:: What is needed ::
Go to the line below containing "theorem test_decode_reset : decode" and print exactly from there through the line containing "is 0x6AAA. -/", both included. Print nothing else.
*** Block opens ***
-- ==== Sys2Proof/Tests/Slice0.lean ====
section
/-! SUPPORT. Tests against the spec's own values (95_test_vectors.md, opcode_table.json), and a witness for the
hypotheses of every statement that has some. -/

namespace Sys2Proof.Tests

open Sys2Proof Sys2Proof.Machine

/-! ### Helpers -/

/-- A small state: phase, operation, line; everything else as after reset. -/
def at_ (ph : Phase) (op : OpCode) (l : Level) : State :=
  { State.reset with ph := ph, opr := op, csl := l }

/-- The same with one edge to come. -/
def before (ph : Phase) (op : OpCode) (l : Level) (e : Edge) : State := (at_ ph op l).setInputs [.edge e]

def stateOf : Host.Outcome State Fault Refusal → Option State
  | .next t => some t
  | .fault _ | .refused _ => none

def faultOf : Host.Outcome State Fault Refusal → Option Fault
  | .fault r => some r
  | .next _ | .refused _ => none

def refusalOf : Host.Outcome State Fault Refusal → Option Refusal
  | .refused r => some r
  | .next _ | .fault _ => none

def p1 : PinCause := ⟨1⟩
def b1 : BusCause := ⟨1⟩

abbrev std : Config := Config.standard

/-! ### Well-formedness refuses each ill-formed form -/

theorem test_wf_reserved_request : wellFormed std .reserved3 = false := by decide
theorem test_wf_odd_parity : wellFormed std (.enc 0 0x0000) = false := by decide
theorem test_wf_mapped_address : wellFormed std (.enc 1 0x3FFF) = false := by decide
theorem test_wf_accepts_corner : wellFormed std (.enc 1 0x0000) = true := by decide

/-! ### Words written out from the table (opcode_table.json), one per constructor -/

theorem test_decode_rddg : decode std .req [0b00000000#8] = .ok .rddg := by decide
theorem test_decode_rdmag : decode std .req [0b00000001#8] = .ok .rdmag := by decide
theorem test_decode_rdang : decode std .req [0b00000010#8] = .ok .rdang := by decide
theorem test_decode_reserved3 : decode std .req [0b00000011#8] = .ok .reserved3 := by decide
theorem test_decode_reset : decode std .rst [0b00000001#8] = .ok .reset := by decide
/-- 2b: a = 0x0000 is 0xC000. -/
theorem test_decode_enc : decode std .tx [0b11000000#8, 0b00000000#8] = .ok (.enc 1 0x0000) := by decide
/-- 2b: a = 0x2AAA is 0x6AAA. -/
theorem test_decode_enc_alternating :
    decode std .tx [0b01101010#8, 0b10101010#8] = .ok (.enc 0 0x2AAA) := by decide
theorem test_decode_encClearErrorFlag :
    decode std .tx [0b01000000#8, 0b00000001#8] = .ok .encClearErrorFlag := by decide
theorem test_decode_encProgrammingControl :
    decode std .tx [0b11000000#8, 0b00000011#8] = .ok .encProgrammingControl := by decide
theorem test_decode_encOtpZeroPosHigh :
    decode std .tx [0b01000000#8, 0b00010110#8] = .ok .encOtpZeroPosHigh := by decide
theorem test_decode_encOtpZeroPosLow :
    decode std .tx [0b11000000#8, 0b00010111#8] = .ok .encOtpZeroPosLow := by decide
theorem test_decode_encDiagAgc : decode std .tx [0b01111111#8, 0b11111101#8] = .ok .encDiagAgc := by decide
theorem test_decode_encMagnitude : decode std .tx [0b01111111#8, 0b11111110#8] = .ok .encMagnitude := by decide
theorem test_decode_encAngle : decode std .tx [0b11111111#8, 0b11111111#8] = .ok .encAngle := by decide
theorem test_decode_nop : decode std .tx [0b00000000#8, 0b00000000#8] = .ok .nop := by decide
theorem test_decode_rsp :
    decode std .rx [0b10111111#8, 0b11111111#8] = .ok (.rsp 0b10 0b11111111111111) := by decide

theorem test_decode_rejects_wide_code : decode std .req [4#8] = .error .codeTooWide := by decide
theorem test_decode_rejects_low_reset : decode std .rst [0#8] = .error .resetNotHigh := by decide
theorem test_decode_rejects_write : decode std .tx [0x3F#8, 0xFE#8] = .error .writeFrame := by decide
theorem test_decode_rejects_length : decode std .rx [0x3F#8] = .error .wrongLength := by decide

theorem test_table_rdang : decodeTableWord 8 2 = some .rdang := by decide
theorem test_table_angle : decodeTableWord 16 0xFFFF = some .encAngle := by decide
theorem test_table_response : decodeTableWord 16 0x9234 = some (.rsp 0b10 0x1234) := by decide

/-! ### Codec (95_test_vectors.md, section 2) -/

theorem test_enc_zero : enc 0x0000 = 0xC000 := by decide
theorem test_enc_low_byte : enc 0x00FF = 0xC0FF := by decide
theorem test_enc_arbitrary : enc 0x1234 = 0x5234 := by decide
theorem test_enc_thirteen_bits : enc 0x3FFC = 0xFFFC := by decide
theorem test_fold_angle_base : fold 0x7FFF = 1 := by decide
theorem test_popcount_angle_base : popcount 0x7FFF#16 = 15 := by decide
theorem test_register_frames : Register.all.map (encr std) =
    [0x4001, 0xC003, 0x4016, 0xC017, 0x7FFD, 0x7FFE, 0xFFFF] := by decide
theorem test_standard_addresses_distinct : Config.standard.wf = true := by decide

/-! ### Post-processing (section 4) -/

theorem test_post_rddg : post std 0 0x1234 = some (.diagGain 0x2 0x34) := by decide
theorem test_post_rddg_prose : post { std with dgSplit := .prose } 0 0x1234 = some (.diagGain 0x4 0x12) := by decide
theorem test_post_rdmag : post std 1 0x2001 = some (.value 0x2001) := by decide
theorem test_post_rdang : post std 2 0xBFFF = some (.value 0x3FFF) := by decide
/-- R156: a corrected literal is one field of the record. -/
theorem test_post_corrected_mask :
    post { std with lits := { Literals.source with valueMask := 0x0FFF } } 2 0xBFFF = some (.value 0x0FFF) := by decide
theorem test_pack_rddg : (Reading.diagGain 0x2 0x34).pack = 0x0234 := by decide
*** Block closes ***
:: Task answer ::
theorem test_decode_reset : decode std .rst [0b00000001#8] = .ok .reset := by decide
/-- 2b: a = 0x0000 is 0xC000. -/
theorem test_decode_enc : decode std .tx [0b11000000#8, 0b00000000#8] = .ok (.enc 1 0x0000) := by decide
/-- 2b: a = 0x2AAA is 0x6AAA. -/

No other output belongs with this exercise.